-- ==== Sys2Proof/Laws/Frames.lean ====
section
/-!
SUPPORT. The frame of each composed operation: one simp lemma per field it leaves alone, so that a proof about what a step
writes cites these and looks only at the fields that change.
-/

namespace Sys2Proof.Machine

variable (s : State)

/-! ### `acceptPulse` -/

@[simp] theorem State.acceptPulse_cls (dv dir : Bool) (pos : Nat) : (s.acceptPulse dv dir pos).cls = s.cls := by
  rw [acceptPulse_eq]
@[simp] theorem State.acceptPulse_curBit (dv dir : Bool) (pos : Nat) : (s.acceptPulse dv dir pos).curBit = s.curBit := by
  rw [acceptPulse_eq]
@[simp] theorem State.acceptPulse_pulseStart (dv dir : Bool) (pos : Nat) : (s.acceptPulse dv dir pos).pulseStart = s.pulseStart := by
  rw [acceptPulse_eq]
@[simp] theorem State.acceptPulse_dec (dv dir : Bool) (pos : Nat) : (s.acceptPulse dv dir pos).dec = s.dec := by
  rw [acceptPulse_eq]
@[simp] theorem State.acceptPulse_frameStart (dv dir : Bool) (pos : Nat) : (s.acceptPulse dv dir pos).frameStart = s.frameStart := by
  rw [acceptPulse_eq]
@[simp] theorem State.acceptPulse_ctx (dv dir : Bool) (pos : Nat) : (s.acceptPulse dv dir pos).ctx = s.ctx := by
  rw [acceptPulse_eq]
@[simp] theorem State.acceptPulse_opts (dv dir : Bool) (pos : Nat) : (s.acceptPulse dv dir pos).opts = s.opts := by
  rw [acceptPulse_eq]
@[simp] theorem State.acceptPulse_par (dv dir : Bool) (pos : Nat) : (s.acceptPulse dv dir pos).par = s.par := by
  rw [acceptPulse_eq]
@[simp] theorem State.acceptPulse_input (dv dir : Bool) (pos : Nat) : (s.acceptPulse dv dir pos).input = s.input := by
  rw [acceptPulse_eq]

/-! ### `sresetFrame` -/

@[simp] theorem State.sresetFrame_cls (addr : Addr) (e : Nat) : (s.sresetFrame addr e).cls = s.cls := by
  rw [sresetFrame_eq]
@[simp] theorem State.sresetFrame_curBit (addr : Addr) (e : Nat) : (s.sresetFrame addr e).curBit = s.curBit := by
  rw [sresetFrame_eq]
@[simp] theorem State.sresetFrame_pulseStart (addr : Addr) (e : Nat) : (s.sresetFrame addr e).pulseStart = s.pulseStart := by
  rw [sresetFrame_eq]
@[simp] theorem State.sresetFrame_dec (addr : Addr) (e : Nat) : (s.sresetFrame addr e).dec = s.dec := by
  rw [sresetFrame_eq]
@[simp] theorem State.sresetFrame_frameStart (addr : Addr) (e : Nat) : (s.sresetFrame addr e).frameStart = s.frameStart := by
  rw [sresetFrame_eq]
@[simp] theorem State.sresetFrame_asicFlag (addr : Addr) (e : Nat) : (s.sresetFrame addr e).asicFlag = s.asicFlag := by
  rw [sresetFrame_eq]
@[simp] theorem State.sresetFrame_opts (addr : Addr) (e : Nat) : (s.sresetFrame addr e).opts = s.opts := by
  rw [sresetFrame_eq]
@[simp] theorem State.sresetFrame_par (addr : Addr) (e : Nat) : (s.sresetFrame addr e).par = s.par := by
  rw [sresetFrame_eq]
@[simp] theorem State.sresetFrame_input (addr : Addr) (e : Nat) : (s.sresetFrame addr e).input = s.input := by
  rw [sresetFrame_eq]
@[simp] theorem State.sresetFrame_fb (addr : Addr) (e : Nat) : (s.sresetFrame addr e).fb = [] := by
  rw [sresetFrame_eq]

/-! ### `sselFrame` -/

@[simp] theorem State.sselFrame_cls (addr : Addr) (e : Nat) : (s.sselFrame addr e).cls = s.cls := by
  rw [sselFrame_eq]
@[simp] theorem State.sselFrame_curBit (addr : Addr) (e : Nat) : (s.sselFrame addr e).curBit = s.curBit := by
  rw [sselFrame_eq]
@[simp] theorem State.sselFrame_pulseStart (addr : Addr) (e : Nat) : (s.sselFrame addr e).pulseStart = s.pulseStart := by
  rw [sselFrame_eq]
@[simp] theorem State.sselFrame_dec (addr : Addr) (e : Nat) : (s.sselFrame addr e).dec = s.dec := by
  rw [sselFrame_eq]
@[simp] theorem State.sselFrame_frameStart (addr : Addr) (e : Nat) : (s.sselFrame addr e).frameStart = s.frameStart := by
  rw [sselFrame_eq]
@[simp] theorem State.sselFrame_asicFlag (addr : Addr) (e : Nat) : (s.sselFrame addr e).asicFlag = s.asicFlag := by
  rw [sselFrame_eq]
@[simp] theorem State.sselFrame_opts (addr : Addr) (e : Nat) : (s.sselFrame addr e).opts = s.opts := by
  rw [sselFrame_eq]
@[simp] theorem State.sselFrame_par (addr : Addr) (e : Nat) : (s.sselFrame addr e).par = s.par := by
  rw [sselFrame_eq]
@[simp] theorem State.sselFrame_input (addr : Addr) (e : Nat) : (s.sselFrame addr e).input = s.input := by
  rw [sselFrame_eq]
@[simp] theorem State.sselFrame_fb (addr : Addr) (e : Nat) : (s.sselFrame addr e).fb = [] := by
  rw [sselFrame_eq]

/-! ### `sctlFrame` -/

@[simp] theorem State.sctlFrame_cls (sm bw rw : Bool) (reg : RegNum) (e : Nat) : (s.sctlFrame sm bw rw reg e).cls = s.cls := by
  rw [sctlFrame_eq]
@[simp] theorem State.sctlFrame_curBit (sm bw rw : Bool) (reg : RegNum) (e : Nat) : (s.sctlFrame sm bw rw reg e).curBit = s.curBit := by
  rw [sctlFrame_eq]
@[simp] theorem State.sctlFrame_pulseStart (sm bw rw : Bool) (reg : RegNum) (e : Nat) : (s.sctlFrame sm bw rw reg e).pulseStart = s.pulseStart := by
  rw [sctlFrame_eq]
@[simp] theorem State.sctlFrame_dec (sm bw rw : Bool) (reg : RegNum) (e : Nat) : (s.sctlFrame sm bw rw reg e).dec = s.dec := by
  rw [sctlFrame_eq]
@[simp] theorem State.sctlFrame_frameStart (sm bw rw : Bool) (reg : RegNum) (e : Nat) : (s.sctlFrame sm bw rw reg e).frameStart = s.frameStart := by
  rw [sctlFrame_eq]
@[simp] theorem State.sctlFrame_asicFlag (sm bw rw : Bool) (reg : RegNum) (e : Nat) : (s.sctlFrame sm bw rw reg e).asicFlag = s.asicFlag := by
  rw [sctlFrame_eq]
@[simp] theorem State.sctlFrame_opts (sm bw rw : Bool) (reg : RegNum) (e : Nat) : (s.sctlFrame sm bw rw reg e).opts = s.opts := by
  rw [sctlFrame_eq]
@[simp] theorem State.sctlFrame_par (sm bw rw : Bool) (reg : RegNum) (e : Nat) : (s.sctlFrame sm bw rw reg e).par = s.par := by
  rw [sctlFrame_eq]
@[simp] theorem State.sctlFrame_input (sm bw rw : Bool) (reg : RegNum) (e : Nat) : (s.sctlFrame sm bw rw reg e).input = s.input := by
  rw [sctlFrame_eq]
@[simp] theorem State.sctlFrame_fb (sm bw rw : Bool) (reg : RegNum) (e : Nat) : (s.sctlFrame sm bw rw reg e).fb = [] := by
  rw [sctlFrame_eq]

/-! ### `dataFrame` -/

@[simp] theorem State.dataFrame_cls (v : ByteField) (e : Nat) : (s.dataFrame v e).cls = s.cls := rfl
@[simp] theorem State.dataFrame_curBit (v : ByteField) (e : Nat) : (s.dataFrame v e).curBit = s.curBit := rfl
@[simp] theorem State.dataFrame_pulseStart (v : ByteField) (e : Nat) : (s.dataFrame v e).pulseStart = s.pulseStart := rfl
@[simp] theorem State.dataFrame_dec (v : ByteField) (e : Nat) : (s.dataFrame v e).dec = s.dec := rfl
@[simp] theorem State.dataFrame_frameStart (v : ByteField) (e : Nat) : (s.dataFrame v e).frameStart = s.frameStart := rfl
@[simp] theorem State.dataFrame_opts (v : ByteField) (e : Nat) : (s.dataFrame v e).opts = s.opts := rfl
@[simp] theorem State.dataFrame_par (v : ByteField) (e : Nat) : (s.dataFrame v e).par = s.par := rfl
@[simp] theorem State.dataFrame_input (v : ByteField) (e : Nat) : (s.dataFrame v e).input = s.input := rfl
@[simp] theorem State.dataFrame_fb (v : ByteField) (e : Nat) : (s.dataFrame v e).fb = [] := rfl
@[simp] theorem State.dataFrame_asicFlag (v : ByteField) (e : Nat) : (s.dataFrame v e).asicFlag = false := rfl

/-! ### `nullFrame` -/

@[simp] theorem State.nullFrame_cls (e : Nat) : (s.nullFrame e).cls = s.cls := rfl
@[simp] theorem State.nullFrame_curBit (e : Nat) : (s.nullFrame e).curBit = s.curBit := rfl
@[simp] theorem State.nullFrame_pulseStart (e : Nat) : (s.nullFrame e).pulseStart = s.pulseStart := rfl
@[simp] theorem State.nullFrame_fb (e : Nat) : (s.nullFrame e).fb = s.fb := rfl
@[simp] theorem State.nullFrame_frameStart (e : Nat) : (s.nullFrame e).frameStart = s.frameStart := rfl
@[simp] theorem State.nullFrame_asicFlag (e : Nat) : (s.nullFrame e).asicFlag = s.asicFlag := rfl
@[simp] theorem State.nullFrame_ctx (e : Nat) : (s.nullFrame e).ctx = s.ctx := rfl
@[simp] theorem State.nullFrame_opts (e : Nat) : (s.nullFrame e).opts = s.opts := rfl
@[simp] theorem State.nullFrame_par (e : Nat) : (s.nullFrame e).par = s.par := rfl
@[simp] theorem State.nullFrame_input (e : Nat) : (s.nullFrame e).input = s.input := rfl
@[simp] theorem State.nullFrame_dec (e : Nat) : (s.nullFrame e).dec = .search := rfl

/-! ### `unclassifiedFrame` -/

@[simp] theorem State.unclassifiedFrame_cls (w : FrameWord) (e : Nat) : (s.unclassifiedFrame w e).cls = s.cls := by
  rw [unclassifiedFrame_eq]
@[simp] theorem State.unclassifiedFrame_curBit (w : FrameWord) (e : Nat) : (s.unclassifiedFrame w e).curBit = s.curBit := by
  rw [unclassifiedFrame_eq]
@[simp] theorem State.unclassifiedFrame_pulseStart (w : FrameWord) (e : Nat) : (s.unclassifiedFrame w e).pulseStart = s.pulseStart := by
  rw [unclassifiedFrame_eq]
@[simp] theorem State.unclassifiedFrame_dec (w : FrameWord) (e : Nat) : (s.unclassifiedFrame w e).dec = s.dec := by
  rw [unclassifiedFrame_eq]
@[simp] theorem State.unclassifiedFrame_frameStart (w : FrameWord) (e : Nat) : (s.unclassifiedFrame w e).frameStart = s.frameStart := by
  rw [unclassifiedFrame_eq]
@[simp] theorem State.unclassifiedFrame_asicFlag (w : FrameWord) (e : Nat) : (s.unclassifiedFrame w e).asicFlag = s.asicFlag := by
  rw [unclassifiedFrame_eq]
@[simp] theorem State.unclassifiedFrame_ctx (w : FrameWord) (e : Nat) : (s.unclassifiedFrame w e).ctx = s.ctx := by
  rw [unclassifiedFrame_eq]
@[simp] theorem State.unclassifiedFrame_opts (w : FrameWord) (e : Nat) : (s.unclassifiedFrame w e).opts = s.opts := by
  rw [unclassifiedFrame_eq]
@[simp] theorem State.unclassifiedFrame_par (w : FrameWord) (e : Nat) : (s.unclassifiedFrame w e).par = s.par := by
  rw [unclassifiedFrame_eq]
@[simp] theorem State.unclassifiedFrame_input (w : FrameWord) (e : Nat) : (s.unclassifiedFrame w e).input = s.input := by
  rw [unclassifiedFrame_eq]

/-! ### `complete`: what no completed frame writes -/

@[simp] theorem State.complete_cls (e : Nat) : (s.complete e).cls = s.cls := by
  rcases complete_cases s e with ⟨_, _, _, h⟩ | ⟨_, _, _, h⟩ | ⟨_, _, h⟩ | ⟨_, h⟩ | ⟨_, h⟩ | ⟨_, h⟩ <;> simp [h]
@[simp] theorem State.complete_curBit (e : Nat) : (s.complete e).curBit = s.curBit := by
  rcases complete_cases s e with ⟨_, _, _, h⟩ | ⟨_, _, _, h⟩ | ⟨_, _, h⟩ | ⟨_, h⟩ | ⟨_, h⟩ | ⟨_, h⟩ <;> simp [h]
@[simp] theorem State.complete_pulseStart (e : Nat) : (s.complete e).pulseStart = s.pulseStart := by
  rcases complete_cases s e with ⟨_, _, _, h⟩ | ⟨_, _, _, h⟩ | ⟨_, _, h⟩ | ⟨_, h⟩ | ⟨_, h⟩ | ⟨_, h⟩ <;> simp [h]
@[simp] theorem State.complete_frameStart (e : Nat) : (s.complete e).frameStart = s.frameStart := by
  rcases complete_cases s e with ⟨_, _, _, h⟩ | ⟨_, _, _, h⟩ | ⟨_, _, h⟩ | ⟨_, h⟩ | ⟨_, h⟩ | ⟨_, h⟩ <;> simp [h]
@[simp] theorem State.complete_opts (e : Nat) : (s.complete e).opts = s.opts := by
  rcases complete_cases s e with ⟨_, _, _, h⟩ | ⟨_, _, _, h⟩ | ⟨_, _, h⟩ | ⟨_, h⟩ | ⟨_, h⟩ | ⟨_, h⟩ <;> simp [h]
@[simp] theorem State.complete_par (e : Nat) : (s.complete e).par = s.par := by
  rcases complete_cases s e with ⟨_, _, _, h⟩ | ⟨_, _, _, h⟩ | ⟨_, _, h⟩ | ⟨_, h⟩ | ⟨_, h⟩ | ⟨_, h⟩ <;> simp [h]
@[simp] theorem State.complete_input (e : Nat) : (s.complete e).input = s.input := by
  rcases complete_cases s e with ⟨_, _, _, h⟩ | ⟨_, _, _, h⟩ | ⟨_, _, h⟩ | ⟨_, h⟩ | ⟨_, h⟩ | ⟨_, h⟩ <;> simp [h]

/-! ### `clockRise`: what no clock rise writes -/

@[simp] theorem State.clockRise_cls (d : Bool) (p : Nat) : (s.clockRise d p).cls = s.cls := by
  rcases clockRise_cases s d p with ⟨_, h⟩ | ⟨_, h⟩ <;> simp [h]
@[simp] theorem State.clockRise_asicFlag (d : Bool) (p : Nat) : (s.clockRise d p).asicFlag = s.asicFlag := by
  rcases clockRise_cases s d p with ⟨_, h⟩ | ⟨_, h⟩ <;> simp [h]
@[simp] theorem State.clockRise_ctx (d : Bool) (p : Nat) : (s.clockRise d p).ctx = s.ctx := by
  rcases clockRise_cases s d p with ⟨_, h⟩ | ⟨_, h⟩ <;> simp [h]
@[simp] theorem State.clockRise_opts (d : Bool) (p : Nat) : (s.clockRise d p).opts = s.opts := by
  rcases clockRise_cases s d p with ⟨_, h⟩ | ⟨_, h⟩ <;> simp [h]
@[simp] theorem State.clockRise_par (d : Bool) (p : Nat) : (s.clockRise d p).par = s.par := by
  rcases clockRise_cases s d p with ⟨_, h⟩ | ⟨_, h⟩ <;> simp [h]
@[simp] theorem State.clockRise_input (d : Bool) (p : Nat) : (s.clockRise d p).input = s.input := by
  rcases clockRise_cases s d p with ⟨_, h⟩ | ⟨_, h⟩ <;> simp [h]
@[simp] theorem State.clockRise_output (d : Bool) (p : Nat) : (s.clockRise d p).output = s.output := by
  rcases clockRise_cases s d p with ⟨_, h⟩ | ⟨_, h⟩ <;> simp [h]
@[simp] theorem State.clockRise_curBit (d : Bool) (p : Nat) : (s.clockRise d p).curBit = d := by
  rcases clockRise_cases s d p with ⟨_, h⟩ | ⟨_, h⟩ <;> simp [h]
@[simp] theorem State.clockRise_pulseStart (d : Bool) (p : Nat) : (s.clockRise d p).pulseStart = p := by
  rcases clockRise_cases s d p with ⟨_, h⟩ | ⟨_, h⟩ <;> simp [h]

/-! ### `clockFall`: what no clock fall writes -/

@[simp] theorem State.clockFall_cls (dv dir : Bool) (p : Nat) : (s.clockFall dv dir p).cls = s.cls := by
  rcases clockFall_cases s dv dir p with ⟨_, h⟩ | ⟨_, _, h⟩ | ⟨_, _, h⟩ <;> simp [h]
@[simp] theorem State.clockFall_curBit (dv dir : Bool) (p : Nat) : (s.clockFall dv dir p).curBit = s.curBit := by
  rcases clockFall_cases s dv dir p with ⟨_, h⟩ | ⟨_, _, h⟩ | ⟨_, _, h⟩ <;> simp [h]
@[simp] theorem State.clockFall_pulseStart (dv dir : Bool) (p : Nat) : (s.clockFall dv dir p).pulseStart = s.pulseStart := by
  rcases clockFall_cases s dv dir p with ⟨_, h⟩ | ⟨_, _, h⟩ | ⟨_, _, h⟩ <;> simp [h]
@[simp] theorem State.clockFall_frameStart (dv dir : Bool) (p : Nat) : (s.clockFall dv dir p).frameStart = s.frameStart := by
  rcases clockFall_cases s dv dir p with ⟨_, h⟩ | ⟨_, _, h⟩ | ⟨_, _, h⟩ <;> simp [h]
@[simp] theorem State.clockFall_opts (dv dir : Bool) (p : Nat) : (s.clockFall dv dir p).opts = s.opts := by
  rcases clockFall_cases s dv dir p with ⟨_, h⟩ | ⟨_, _, h⟩ | ⟨_, _, h⟩ <;> simp [h]
@[simp] theorem State.clockFall_par (dv dir : Bool) (p : Nat) : (s.clockFall dv dir p).par = s.par := by
  rcases clockFall_cases s dv dir p with ⟨_, h⟩ | ⟨_, _, h⟩ | ⟨_, _, h⟩ <;> simp [h]
@[simp] theorem State.clockFall_input (dv dir : Bool) (p : Nat) : (s.clockFall dv dir p).input = s.input := by
  rcases clockFall_cases s dv dir p with ⟨_, h⟩ | ⟨_, _, h⟩ | ⟨_, _, h⟩ <;> simp [h]

end Sys2Proof.Machine
end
━━━━━━━━━━━━━━━━━━━━━━━━━━━━━━
Work to be completed: Whatever else the listing above holds, retype exactly only the lines from the one containing "(s.complete e).opts = s.opts := by" to the one containing "(s.complete e).par = s.par := by", both ends kept.

Solution to this exercise:
@[simp] theorem State.complete_opts (e : Nat) : (s.complete e).opts = s.opts := by
  rcases complete_cases s e with ⟨_, _, _, h⟩ | ⟨_, _, _, h⟩ | ⟨_, _, h⟩ | ⟨_, h⟩ | ⟨_, h⟩ | ⟨_, h⟩ <;> simp [h]
@[simp] theorem State.complete_par (e : Nat) : (s.complete e).par = s.par := by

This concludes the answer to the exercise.